ZC: One thing that was tough when I started outfitting was understanding my role as an outfitter versus guide on trips. As soon as I was the “outfitter" guests wanted to talk with me more which pulled me away from the “real work” that was being done. Guides also pull me aside on trips to talk about the season, previous trips, gear, trucks, etc. Talking to guests (and guides) is now a much bigger part of my job and sometimes takes away from the physical work.
RE: How much money we make. My guides put more in their pocket than I do. At the end of the year I look at my business as a retirement program - maybe it will work!
EW: Sometimes I get a feeling that guides don’t think their outfitter has their (the guides) needs at the top of the list. Most often I don’t think that is true. From my experience most outfitters are doing everything they can to support their guides and make them as successful as possible, even to the financial detriment of the outfitter.
What is the most challenging part of being an outfitter?
ZC: Filling all the trips - it doesn’t magically happen like I thought it would!
RE: Herding all the monkeys working for me! No, I really love my extended family. Working with the agencies is tough sometimes.
EW: This changes day to day but as a simple answer, the sheer breadth of the things one has to keep a focus on. From making sure all the vehicles are maintained, equipment works, sales are happening, permits are managed, staff is doing what they are supposed to, food is shopped for, etc. More than the jobs of many of my peers there is a broad set of skills one needs to develop in this one. There are days where you pack bearings on trailers, write html code, post on social media, work in quickbooks, sell trips, prep food in the kitchen, drive a shuttle, repair a water filter, talk to the USFS, and work with employees on HR issues, all in an afternoon.
How do you set up your business to support the health and strength of your guides?

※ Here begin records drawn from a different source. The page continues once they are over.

/-- The next rick of a crop to place: a killed one that is relaunched, the first in order of position (18 R306), else the
next. -/
def Crop.nextRick (c : Crop) : Option Nat :=
  match c.replaced with
  | k :: r => some (r.foldl Nat.min k)
  | [] => if c.next < (if c.det then c.lastPos else c.total) then some (c.next / recRick c.record) else none
def Crop.placedRick (c : Crop) (k : Nat) : Crop :=
  if c.replaced.contains k then { c with replaced := c.replaced.filter (· != k) }
  else { c with next := Nat.min (recRick c.record * (k + 1)) (if c.det then c.lastPos else c.total) }
/-- A rick placed at a seat with room; none where a range entry is not there yet. -/
def State.placeRick (s : State) (key : Nat) (c : Crop) (k : Nat) (seat : List Nat) : Option State :=
  let lins := rickStooks c.record k
  let rr := lins.foldl (fun (acc : Option (List (List WRange)) × State) l =>
    match acc.1, acc.2.readRanges c l with
    | some rs, (some r, s) => (some (rs ++ [r]), s)
    | _, (_, s) => (none, s)) (some [], s)
  match rr with
  | (none, _) => none
  | (some rs, s) =>
    some ((lins.zip rs).zipIdx.foldl (fun s e =>
      s.placeStook key k e.2 e.1.1 lins.length (seatCores c.record seat e.2) e.1.2) (s.modCrop key (fun c => c.placedRick k)))
/-- The faults of range entries that a rick still waits for are recorded. -/
def State.rangeFaults (s : State) (c : Crop) (k : Nat) : State := (rickStooks c.record k).foldl (fun s l => (s.readRanges c l).2) s

/-- One round of dealing for a crop: each seat in turn takes the next rick that it has room for; a deterministic crop
places one rick at the first seat with room (R295, 18 R306). -/
def State.dealCrop (s : State) (p : Part) (key : Nat) (c : Crop) : State × Bool :=
  (s.eligible p c.record).foldl (fun (acc : State × Bool) seat =>
    if c.det && acc.2 then acc
    else match (acc.1.crop? key).bind (fun c => c.nextRick.map (fun k => (c, k))) with
      | none => acc
      | some (c, k) =>
        if acc.1.seatFits c.record seat (rickStooks c.record k).length then
          match acc.1.placeRick key c k seat with
          | some s => (s, true)
          | none => (acc.1.rangeFaults c k, acc.2)
        else acc) (s, false)

/-- Crops of a partition that wait to be dealt: higher priority first, then the earlier doorbell (R288). -/
def insertCrop (x : Nat × Crop) : List (Nat × Crop) → List (Nat × Crop)
  | [] => [x]
  | y :: t => if y.2.prio < x.2.prio ∨ (y.2.prio = x.2.prio ∧ x.2.order < y.2.order) then x :: y :: t else y :: insertCrop x t
def State.waiting (s : State) (p : Nat) : List (Nat × Crop) :=
  (s.crops.filter (fun e => e.2.part == p && e.2.nextRick.isSome)).foldl (fun l e => insertCrop e l) []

ZC: The biggest thing I’ve done is to make the job as easy as possible for our guides. That means trucks that don’t break, equipment that doesn’t break, a great warehouse, easy systems, and no promises to guests that are hard to fulfill or that we can’t keep. I work hard to make sure our guides aren’t overworked.
RE: I support Redside and just be the ole man anyone can talk to. But I don't give much advice, just listening is the best sometimes.

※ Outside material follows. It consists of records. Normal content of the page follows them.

/-! ### Blocked lanes (03 R52) -/

def usesOverlap (x y : RegUse) : Bool :=
  match x.base, y.base with
  | .v a, .v b => decide (a.val < b.val + y.count ∧ b.val < a.val + x.count)
  | .s a, .s b => decide (a.val < b.val + y.count ∧ b.val < a.val + x.count)
  | _, _ => false
def isUniReg (x : RegUse) : Bool := match x.base with | .s _ => true | _ => false
/-- LANERD reads a register of any lane (06 R114). -/
def readsOtherLanes (i : Instr) : Bool :=
  match i with
  | .lanerdB32 .. => true
  | .lanerdX64 .. => true
  | _ => false
/-- A register of the instruction i that an instruction j, still to be performed in the lanes of `e`, writes in a lane or for
the whole sheaf. -/
def owesTo (j : Instr) (e : LaneSet) (lane : Nat) (i : Instr) : Bool :=
  j.dsts.any (fun d =>
    ((isUniReg d || e.getLsbD lane) && (i.srcs ++ i.dsts).any (fun u => usesOverlap u d)) ||
    (readsOtherLanes i && i.srcs.any (fun u => usesOverlap u d)))
def Flight.owesReg (f : Flight) (lane : Nat) (i : Instr) : Bool := owesTo f.instr f.e lane i
/-- Instructions that wait for their release before they perform and keep their lanes until then: ordered atomics, as a
FENCE at the instruction would (13 R237, 14 R251), and flag barriers (09 R162, R163). -/
def waitsToRelease (i : Instr) : Bool :=
  match i with
  | .atom .. => true
  | .cas .. => true
  | .aatom .. => true
  | .fbarr .. => true
  | i => (acqScope i).isSome
/-- A flight that holds its lanes: a wait, a parked instruction, a home that holds it, an acquire not yet performed, a store
that waits for the host's half (12 R224). -/
def Flight.holdsLane (f : Flight) (l : Lane) (lane : Nat) : Bool :=
  let recalled := f.accs.any (fun a => (a.lane == 64 || a.lane == lane) && (match a.st with | .recall _ => true | _ => false))
  f.path.getLsbD lane && recalled ||
  match f.stage with
  | .access => (acqScope f.instr).isSome && f.actors.getLsbD lane
  | .releasing => waitsToRelease f.instr && f.actors.getLsbD lane
  | .region => f.path.getLsbD lane || f.accs.any (fun a => a.n == 0)
  | _ => f.path.getLsbD lane && (!f.stay || l.pc == f.pc)
/-- A load or a refill of some lanes is outstanding: a release of theirs does not issue (14 R246); one of the uniform set is a
release of every lane of its path (12 R218). -/
def Sheaf.loadsOut (sh : Sheaf) (m : LaneSet) : Bool :=
  sh.flights.any (fun f => (isLoad f.instr || !(popTags f.instr).isEmpty) && accPending f m)
def laneRelease (i : Instr) : Bool := (relScope i).isSome && publishes i
/-- Unfinished instructions that a freeze could withdraw: at most eight (19 R318). -/
def Sheaf.unfinished (sh : Sheaf) : Nat := (sh.flights.filter (fun f => !f.stay)).length

/-! ### Units that cannot accept an instruction (03 R52) -/

/-- What a path would see as it issues. -/
def State.seen (s : State) (sid : Nat) (sh : Sheaf) (i : Instr) (path : LaneSet) (pc : DWord) (ws : List Word)
    (rep : Option Replay) : Ctx := ctxOf i ⟨sid, path, pc, ws, rep, none, []⟩ sh s.clock
def blockedIn (r : Except TrapInfo Done) : Bool :=
  match r with
  | .ok d => d.blocked
  | .error _ => false
/-- A full queue, or a release that the fork of an engine operation waits for, as the instruction itself finds it. -/
noncomputable def State.unitBusy (s : State) (k : Ctx) (i : Instr) : Bool :=
  match i with
  | .mma _ a b ty east keep af => blockedIn (mmaBody s k a b ty east keep af)
  | .dmma _ a b c ty keep => blockedIn (dmmaBody s k a b c ty keep)
  | .stld _ a b c ty w ab kc af => blockedIn (stldBody s k (k.opA a.reg 0 0) (k.opB b.reg 0 0)
      (match c with | some r => (k.opC r.reg 0 0).toNat | none => 0) ty w ab kc af)
  | .drain _ a b ty east z => blockedIn (drainBody s k (k.opA a.reg 0 0) (k.opB b.reg 0 0) ty east z)
  | .zaccSB32 _ => blockedIn (zaccBody s k false)
  | .zaccEB32 _ => blockedIn (zaccBody s k true)
  | .zaccX64 _ east => blockedIn (zaccBody s k east)
  | .cpy _ t a b c ds ss => blockedIn (copyBody s k t.val 1 (k.pairA a.reg 0) (k.pairB b.reg 0) [k.opC c.reg 0 0] (ds.code + 4 * ss.code))
  | .cpy2 _ t a b c ds ss tr => blockedIn (copyBody s k t.val 2 (k.pairA a.reg 0) (k.pairB b.reg 0)
      ((List.range 4).map (fun j => k.opC (.s c) 0 j)) (ds.code + 4 * ss.code + 16 * tr.code))
  | .cpyh _ t a b c inn abin => blockedIn (copyBody s k t.val 3 (k.pairA a.reg 0) (k.pairB b.reg 0) [k.opC c.reg 0 0]
      ((if inn then 1 else 0) + (if abin then 2 else 0)))
  | .pfl2 _ x a c => blockedIn (pfl2Body s k x (k.pairA a.reg 0) (k.opC c.reg 0 0))
  | .coll .. => s.releaseState k.sid s.nextId k.path .st == .waits
  | .rgnb _ a b c pitch => blockedIn (rgnbBody i s k (k.opA a.reg 0 0) (k.pairB b.reg 0) c pitch)
  | .rfit _ a b c => blockedIn (rfitBody i s k (k.opA a.reg 0 0) b c)
  | _ => false
/-- Whether the unit of an instruction cannot accept it: a decode condition or an empty E needs no unit. -/
noncomputable def State.unitFull (s : State) (k : Ctx) (i : Instr) : Bool :=
  (preCheck i k).isNone && k.e != 0 && (s.unitBusy k i || s.binBlocked k i)

/-! ### Candidates (03 R52, R53, R392) -/

/-- A path that could issue. -/
structure Look where
  sid : Nat
  pc : DWord
  lanes : LaneSet
  uni : Bool
  cls : Option Cls             -- none for a decode condition
  latch : Bool                 -- names a latch
  lockNext : Option DWord      -- where its next instruction stands, if that names a latch (R58)
  rep : Bool
  deriving DecidableEq, Repr

def namesLatch (i : Instr) : Bool := i.srcs.any (fun u => match u.base with | .b _ => true | _ => false)
noncomputable def isBranch (i : Instr) : Bool :=
  match i with
  | .braB32 .. => true
  | .braI64 .. => true
  | .brx .. => true
  | .call .. => true
  | .callx .. => true
  | .retB32 .. => true
  | .retX64 .. => true
  | _ => false
/-- The program counters of lanes that neither exited nor are held, each once, by lowest lane. -/
def Sheaf.pcs (sh : Sheaf) : List (DWord × LaneSet) :=
  (lanesOf sh.live).foldl (fun (l : List (DWord × LaneSet)) i =>
    if (sh.lane i).hold ≠ .none then l
    else
      let pc := (sh.lane i).pc
      if l.any (fun e => e.1 == pc) then l.map (fun e => if e.1 = pc then (pc, e.2 ||| laneBit i) else e) else l ++ [(pc, laneBit i)]) []
noncomputable def State.lockAfter (s : State) (sh : Sheaf) (i : Instr) (pc : DWord) (lanes : LaneSet) : Option DWord :=
  let next := pc + BitVec.ofNat 64 i.form.bytes
  if i.cls = .uniform ∨ (isBranch i = true ∧ guardSet i sh lanes false = lanes) then none
  else match (s.look sh.core sh.ctx next).1 with
    | .instr j => if namesLatch j then some next else none
    | _ => none
/-- A path issues nothing until the home of its RGNB's region has taken the build (24 R369). -/
def State.rgnbHolds (s : State) (sid lane : Nat) : Bool :=
  s.regions.any (fun e => e.2.arrivals.any (fun b => b.sid == sid && b.lanes.getLsbD lane))
/-- The candidate at one program counter. -/
noncomputable def State.lookAt (s : State) (sid : Nat) (sh : Sheaf) (pc : DWord) (at_ : LaneSet) : Option Look × State :=
  let free := laneSetOf sh.width (fun l => at_.getLsbD l && !sh.flights.any (fun f => f.holdsLane (sh.lane l) l) && !s.rgnbHolds sid l)
  if free = 0 ∨ 8 ≤ sh.unfinished then (none, s)
  else match s.look sh.core sh.ctx pc with
    | (.waits, s) => (none, s)
    | (.bad uni, s) => (some ⟨sid, pc, free, uni, none, false, none, false⟩, s)
    | (.instr i, s) =>
      let ok := laneSetOf sh.width (fun l => free.getLsbD l && !sh.flights.any (fun f => f.owesReg l i) &&
        !(laneRelease i && sh.loadsOut (laneBit l)))
      if ok = 0 ∨ s.unitFull (s.seen sid sh i ok pc [] none) i = true then (none, s)
      else (some ⟨sid, pc, ok, i.cls == .uniform, some i.cls, namesLatch i, s.lockAfter sh i pc ok, false⟩, s)
/-- An entry of no effect: not valid, or with no lane left (19 R327). -/
def Replay.dead (r : Replay) (sh : Sheaf) : Bool := !r.valid || r.e &&& sh.live == 0
def Sheaf.dropDead (sh : Sheaf) : Sheaf := { sh with replay := sh.replay.dropWhile (fun r => r.dead sh) }
/-- Every candidate of a sheaf. While it has a replay queue, the queue's head is the only one; until its entries have executed
no other issues (19 R327). -/
noncomputable def State.looks (s : State) (sid : Nat) (sh : Sheaf) : List Look × State :=
  match sh.replay with
  | r :: _ =>
    let held := (lanesOf r.e).any (fun l => sh.flights.any (fun f => !f.stay && f.holdsLane (sh.lane l) l) || s.rgnbHolds sid l)
    let ws := r.words.take r.len
    if held then ([], s)
    else match decode ws with
      | .ok i =>
        let waits := (laneRelease i && sh.loadsOut r.e) || s.unitFull (s.seen sid sh i r.e r.pc ws (some r)) i
        (if waits then [] else [⟨sid, r.pc, r.e, i.cls == .uniform, some i.cls, false, none, true⟩], s)
      | .illegal _ => ([⟨sid, r.pc, r.e, (r.words.headD 0).getLsbD 31, none, false, none, true⟩], s)
  | [] =>
    if sh.resuming then ([], s)
    else sh.pcs.foldl (fun (acc : List Look × State) e =>
      match acc.2.lookAt sid sh e.1 e.2 with
      | (some x, s) => (acc.1 ++ [x], s)
      | (none, s) => (acc.1, s)) ([], s)

/-! ### Arbitration (03 R54 to R58) -/

/-- Insertion before the first element that does not come before. -/
def insertBy {α : Type} (before : α → α → Bool) (x : α) : List α → List α
  | [] => [x]
  | y :: t => if before x y then x :: y :: t else y :: insertBy before x t
def sortBy {α : Type} (before : α → α → Bool) (l : List α) : List α := l.foldl (fun r x => insertBy before x r) []
/-- Steps 2 and 3 of R54: starved sheaves by their waits, then by priority; the older first. -/
def Sheaf.first (uni : Bool) (a b : Sheaf) : Bool :=
  let st (x : Sheaf) : Bool := if uni then x.starvedU else x.starvedL
  let w (x : Sheaf) : Nat := if uni then x.waitU else x.waitL
  if st a && st b then decide (w b < w a ∨ (w a = w b ∧ a.age < b.age))
  else if st a then true
  else if st b then false
  else decide (b.prio < a.prio ∨ (a.prio = b.prio ∧ a.age < b.age))
/-- The path shared by most lanes, ties to the lower address. -/
def bestLook : List Look → Option Look
  | [] => none
  | x :: t => match bestLook t with
    | none => some x
    | some y => if laneCount y.lanes < laneCount x.lanes ∨ (laneCount y.lanes = laneCount x.lanes ∧ x.pc < y.pc) then some x else some y
/-- The candidate that comes next: in a locked cycle a protected latch reader, then a forced program counter, then the
largest. Of several protected readers the one with most lanes comes first, ties to the lower address; a forced program
counter none of whose lanes can issue is passed over: DESIGN CHOICE for both (log 113). -/
def nextLook (lock : List DWord) (forced : List DWord) (l : List Look) : Option Look :=
  let latch := bestLook (l.filter (fun x => x.latch && lock.contains x.pc))
  latch.orElse (fun _ => (forced.findSome? (fun p => l.find? (fun x => x.pc == p))).orElse (fun _ => bestLook l))
/-- A resident sheaf and its candidates. -/
abbrev Ready := Nat × Sheaf × List Look
def Ready.on (r : Ready) (uni : Bool) : List Look := r.2.2.filter (fun x => x.uni == uni)
def Ready.forced (r : Ready) (uni : Bool) : List DWord := if uni then r.2.1.forcedU else r.2.1.forcedL
/-- Whether a sheaf's lock of the previous cycle still holds: a reader that it protects can issue (of several, one is enough:
DESIGN CHOICE, log 113). -/
def Ready.locked (r : Ready) : Bool := (r.on false).any (fun x => x.latch && r.2.1.lock.contains x.pc)
/-- The lead sheaf of a pipe (R54, 04 R80). Where every ready sheaf has yielded in the previous cycle, each is to be passed over for
another, and the first in the usual order leads (DESIGN CHOICE, log 113). -/
def leadOf (uni : Bool) (rs : List Ready) : Option Ready :=
  let ready := rs.filter (fun r => !(r.on uni).isEmpty)
  let order := sortBy (fun a b => Sheaf.first uni a.2.1 b.2.1) ready
  if uni then order.head?
  else match ready.find? (·.locked) with
    | some r => some r
    | none =>
      match order with
      | [] => none
      | r :: t =>
        if r.2.1.starvedL then some r
        else ((r :: t).find? (fun x => !x.2.1.yielded)).orElse (fun _ => some r)
/-- The paths of an unpacked slot (R56). -/
def pathsOf (r : Ready) : List Look :=
  let c := r.on false
  match nextLook r.2.1.lock (r.forced false) c with
  | none => []
  | some x =>
    if x.cls = none then [x]
    else match nextLook r.2.1.lock (r.forced false) (c.filter (fun y => y != x)) with
      | some y => if y.cls = x.cls then [x, y] else [x]
      | none => [x]
/-- Members that join a narrow lead (R57). A sheaf that has yielded keeps its place here: DESIGN CHOICE (log 113). -/
def packOf (lead : Ready) (x : Look) (rs : List Ready) : List Look :=
  let others := sortBy (fun a b => Sheaf.first false a.2.1 b.2.1) (rs.filter (fun r => r.1 != lead.1 && decide (r.2.1.width ≤ 32)))
  (others.foldl (fun (acc : List Look × Nat) r =>
    match nextLook [] (r.forced false) (r.on false) with
    | none => acc
    | some y =>
      if acc.1.length < 8 ∧ acc.2 + r.2.1.width ≤ 64 ∧ y.cls = x.cls ∧ y.lockNext = none ∧ r.locked = false
      then (acc.1 ++ [y], acc.2 + r.2.1.width) else acc) ([x], lead.2.1.width)).1
/-- What fills the lane slot. -/
def laneSlot (rs : List Ready) : List Look :=
  match leadOf false rs with
  | none => []
  | some lead =>
    match nextLook lead.2.1.lock (lead.forced false) (lead.on false) with
    | none => []
    | some x =>
      if lead.2.1.width ≤ 32 ∧ x.cls ≠ none ∧ lead.locked = false ∧ x.lockNext = none then
        match packOf lead x rs with
        | [_] => pathsOf lead
        | l => l
      else pathsOf lead
def uniSlot (rs : List Ready) : List Look :=
  match leadOf true rs with
  | none => []
  | some r => (nextLook [] (r.forced true) (r.on true)).toList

EW: Ultimately I can tell you what we are trying to do but our guides would really be the ones to answer the question of if we actually are doing it. I would say we are trying to a couple things specifically.

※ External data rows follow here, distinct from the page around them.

-- ==== Sys2Proof/Machine/Context.lean ====
section
/-! DEFINITION. Park eviction and restore, full pre-emption into a context area and restore from one, slices (19 R331 to
R339; 27 R374). -/
namespace Sys2Proof.Machine

open Sys2Proof

/-! ### A stook leaves its cores -/

/-- A lane's on-chip entries are written to their records (08 R151); false where some record cannot be written. -/
def State.spillLane (s : State) (sh : Sheaf) (lane : Nat) : Bool × State :=
  let l := sh.lane lane
  let up := s.fnUp (s.fnOf sh.uid)
  l.chip.zipIdx.foldl (fun (acc : Bool × State) e =>
    let pos := l.depth - 1 - e.2
    match acc.2.translate none sh.ctx (acc.2.chAddr sh lane pos) .write true with
    | (.ok pa pte hd ho, s) =>
      if s.writeWaits sh.core up (pa, 8, pte, hd, ho) then (false, s)
      else (acc.1, (s.engineWrite sh.core sh.ctx (pa, 8, pte, hd, ho) (e.1.bytes pos) 0).2)
    | (_, s) => (false, s)) (true, s)
/-- The entries of every lane; those that cannot be written stay with the lane. -/
def State.spillSheaf (s : State) (sid : Nat) : Bool × State :=
  match s.sheaf? sid with
  | none => (true, s)
  | some sh =>
    (List.range sh.width).foldl (fun (acc : Bool × State) i =>
      let (ok, s) := acc.2.spillLane sh i
      (acc.1 && ok, if ok then s.modSheaf sid (fun sh => sh.modLane i (fun l => { l with chip := [] })) else s)) (true, s)
def State.spillAll (s : State) (sids : List Nat) : Bool × State :=
  sids.foldl (fun (acc : Bool × State) sid =>
    let (ok, s) := acc.2.spillSheaf sid
    (acc.1 && ok, s)) (true, s)
/-- Where the records of a sheaf's on-chip entries stand. -/
def State.spillAddrs (s : State) (sh : Sheaf) : List DWord :=
  (List.range sh.width).flatMap (fun i => (sh.lane i).chip.zipIdx.map (fun e => s.chAddr sh i ((sh.lane i).depth - 1 - e.2)))
/-- A record of the sheaf has to wait before it is written: for its translation (16 R283) or for its memory. -/
def State.spillWaits (s : State) (sh : Sheaf) : Bool :=
  (s.spillAddrs sh).any (fun a => match (s.translate none sh.ctx a .write true).1 with
    | .ok pa pte hd ho => s.writeWaits sh.core (s.fnUp (s.fnOf sh.uid)) (pa, 8, pte, hd, ho)
    | .park _ => true
    | _ => false)
/-- The faults of the chaff records of some sheaves are recorded: the writes park on them (16 R283). -/
def State.spillFaults (s : State) (sids : List Nat) : State :=
  sids.foldl (fun s sid => match s.sheaf? sid with
    | some sh => (s.spillAddrs sh).foldl (fun s a => (s.translate none sh.ctx a .write true).2) s
    | none => s) s
/-- Every on-chip entry is written to its record, and no lane keeps one (08 R151). One whose page does not permit the write is
lost: DESIGN CHOICE (log 61). -/
def State.spillOut (s : State) (sids : List Nat) : State :=
  sids.foldl (fun s sid => s.modSheaf sid (fun sh => sh.modLanes sh.full (fun _ l => { l with chip := [] }))) (s.spillAll sids).2
/-- The sheaves of a rick that have not exited. -/
def State.rickSheaves (s : State) (rick : List (Nat × Stook)) : List Nat := rick.flatMap (fun e => (s.sheavesOf e.2).map (·.1))

/-- A core without a stook: its tags idle, its copies gone, its thresher released if a sheaf of it owned it. -/
def State.clearCore (s : State) (uid core : Nat) (sids : List Nat) : State :=
  let c := s.core core
  let free (t : Tag) : Tag := if t.holder = some uid then .idle else t
  let s := s.setCore core { c with
    tags := c.tags.map (fun (t : Nat × Tag) => (t.1, free t.2))
    wainQ := c.wainQ.filter (fun o => o.uid != uid)
    wainRun := c.wainRun.filter (fun o => o.uid != uid)
    mx := { c.mx with waitq := c.mx.waitq.filter (fun q => !sids.contains q) } }
  match c.mx.owner with
  | some o => if sids.contains o then (s.modMx core (fun t => { Thresher.reset with waitq := t.waitq })).mxRelease core else s
  | none => s
/-- A stook is out: its phases closed, its tags, copies and threshers with it (10 R171, 12 R229, 21 R357). -/
def State.leaveCores (s : State) (uid : Nat) : State :=
  match s.stook? uid with
  | none => s
  | some k =>
    let sids := (s.sheavesOf k).map (·.1)
    let s := sids.foldl (fun s sid => s.closePhases sid) s
    let tags := k.cores.zipIdx.foldl (fun (m : KV Tag) e => (s.core e.1).tags.foldl (fun (m : KV Tag) (t : Nat × Tag) =>
      if t.2.holder = some uid ∧ t.2.st ≠ .idle then m.put (64 * e.2 + t.1) t.2 else m) m) []
    let ops := s.opsOf uid k
    let mxs : KV Thresher := k.cores.zipIdx.filterMap (fun e => match (s.core e.1).mx.owner with
      | some o => if sids.contains o then some (e.2, { (s.core e.1).mx with waitq := [] }) else none
      | none => none)
    let s := k.cores.foldl (fun s c => s.clearCore uid c sids) s
    let s := sids.foldl (fun s sid => s.modSheaf sid (fun sh => { sh with core := parkedBase + sh.core })) s
    s.setStook uid { k with parked := true, saved := tags, savedOps := ops, savedMx := mxs }

/-! ### A stook enters cores -/

/-- A restored sheaf: the youngest, its latches invalid, its waiting counts at zero (03 R51, R62; 05 R87). -/
def Sheaf.enter (sh : Sheaf) (core age : Nat) (watch : List (Nat × Nat × Nat)) : Sheaf :=
  let sh := { sh with core := core, age := age, watch := watch, waitL := 0, waitU := 0, starvedL := false, starvedU := false
                      yielded := false, lock := [], turn := none }
  sh.modLanes sh.full (fun _ l => l.killLatches)
def State.enterSheaf (s : State) (k : Stook) (cores : List Nat) (sid : Nat) : State :=
  match s.sheaf? sid with
  | none => s
  | some sh =>
    let core := cores.getD (k.coreIx sh) 0
    let (age, s) := s.fresh
    let s := s.setSheaf sid (sh.enter core age (s.watches sh.ctx))
    if sh.waitsMx then
      let s := s.modMx core (fun t => { t with waitq := t.waitq ++ [sid] })
      if (s.core core).mx.owner.isNone then (match s.mxHead core with
        | some q => s.mxGrant core q
        | none => s) else s
    else s
/-- The waits that a restored sheaf evaluates in its first cycle (27 R374). -/
noncomputable def waitBody (i : Instr) (s : State) (k : Ctx) : Option (Except TrapInfo Done) :=
  match i with
  | .fbwait _ a b => some (fbwaitBody i s k a b)
  | .pwaitAnyB32 _ d a => some (pwaitBody i s k d false (k.pairA a.reg 0))
  | .pwaitAllB32 _ d a => some (pwaitBody i s k d true (k.pairA a.reg 0))
  | .pwaitX64 _ d a all => some (pwaitBody i s k d all (k.pairA a.reg 0))
  | .ccwaitB32 _ _ a => some (ccwaitBody i s k a)
  | .ccwaitX64 _ _ a => some (ccwaitBody i s k a)
  | .tkwaitB32 _ => some (tkBody i s k false)
  | .tkwaitX64 _ => some (tkBody i s k false)
  | _ => none
/-- The wait at a program counter, for the lanes that stand at it and owe it nothing: those whose condition holds move on, the
others wait (27 R374). -/
noncomputable def State.waitNow (s : State) (sid : Nat) (pc : DWord) (at_ : LaneSet) : State :=
  match s.sheaf? sid with
  | none => s
  | some sh =>
    match s.fetch sh.core sh.ctx pc with
    | (.words ws, s) =>
      (match decode ws with
      | .illegal _ => s
      | .ok i =>
        let owed (l : Nat) : Bool := sh.flights.any (fun f => f.holdsLane (sh.lane l) l || f.owesReg l i) ||
          sh.replay.any (fun r => r.valid && (match decode (r.words.take r.len) with
            | .ok j => owesTo j r.e l i
            | .illegal _ => false))
        let lanes := laneSetOf sh.width (fun l => at_.getLsbD l && !owed l)
        let k := s.seen sid sh i (guardSet i sh lanes false) pc ws none
        if k.e = 0 || (preCheck i k).isSome || s.unitFull k i then s
        else match waitBody i s k with
          | some (.ok d) => if d.blocked then s else s.retire i k d
          | _ => s)
    | _ => s
noncomputable def State.waitsNow (s : State) (sid : Nat) : State :=
  match s.sheaf? sid with
  | none => s
  | some sh => sh.pcs.foldl (fun s e => s.waitNow sid e.1 e.2) s
/-- A stook takes its place on cores: caches invalidated, tags, copies, threshers and sheaves back (R332; 17 R296); the waits
at which its lanes stand are evaluated at once (27 R374). The thresher that it owned takes the place of a block without owner
that a restore has left on the core (11 R205; DESIGN CHOICE, log 91). -/
noncomputable def State.enterCores (s : State) (uid : Nat) (cores : List Nat) : State :=
  match s.stook? uid with
  | none => s
  | some k =>
    let s := cores.foldl (fun s c => s.placeOn c) s
    let s := k.saved.foldl (fun s t => let c := cores.getD (t.1 / 64) 0
      s.setCore c ((s.core c).setTag (t.1 % 64) t.2)) s
    let s := k.savedOps.foldl (fun s o => let c := cores.getD o.1 0
      s.setCore c { s.core c with wainQ := (s.core c).wainQ ++ [o.2] }) s
    let s := k.savedMx.foldl (fun s m => s.modMx (cores.getD m.1 0) (fun t =>
      { m.2 with waitq := m.2.waitq ++ t.waitq.filter (fun q => !m.2.waitq.contains q) })) s
    let s := ((s.sheavesOf k).map (·.1)).foldl (fun s sid => s.enterSheaf k cores sid) s
    let moved (c : Nat) : Nat := cores.getD (k.cores.findIdx (· == c)) (cores.headD 0)
    let coll (o : CollOp_) : CollOp_ := if o.uid = uid then { o with core := moved o.core } else o
    let pfl (o : Pfl2Op) : Pfl2Op := if o.uid = uid then { o with core := moved o.core } else o
    let s := { s with colls := s.colls.map coll, pfl2 := s.pfl2.map pfl }
    let s := s.setStook uid { k with
      cores := cores, parked := false, saved := [], savedOps := [], savedMx := [], wakes := [], park := (0, 0) }
    let s := ((s.sheavesOf k).map (·.1)).foldl (fun s sid => s.waitsNow sid) s
    if k.trapStook then s
    else s.modCrop k.crop (fun c => { c with
      diePend := (List.range 4).map (fun d => (c.offDie (dieOf (k.cores.headD 0))).diePend.getD d 0 +
        (if d = dieOf (cores.headD 0) then 1 else 0))
      cores := cores.foldl (fun l x => (l.filter (fun e => e.1 != x)) ++ [(x, true)]) c.cores })
/-- A rick enters a seat. -/
noncomputable def State.enterSeat (s : State) (record : List Byte) (rick : List (Nat × Stook)) (seat : List Nat) : State :=
  rick.foldl (fun s e => s.enterCores e.1 (seatCores record seat e.2.rank)) s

1) We create an environment where everyone’s unique talents are appreciated and everyone feels like they can be successful in one way or another, 2) We design training systems where everyone feels they have the skills they need to confidently do their jobs consistently and to thrive at them and 3) We design ongoing internal training that helps people know the expectations of the company and their roles, as knowing expectations allows for confident execution.
What is the best advice you received when beginning to outfit?
ZC: Dick Linford and Joe Daly were my mentors and I was lucky to get a lot great advice from them. Dick’s best advice was “anybody can run a good trip, but not everyone can sell trips."
RE: That would be a book! My favorite though is, “It’s a great life if you don't weaken.”
EW: Do right by your people. We are in the business of hospitality and your employees are in the business of hospitality. Your employees treatment of their guests are ultimately somewhat of a reflection of the outfitters treatment of the employees.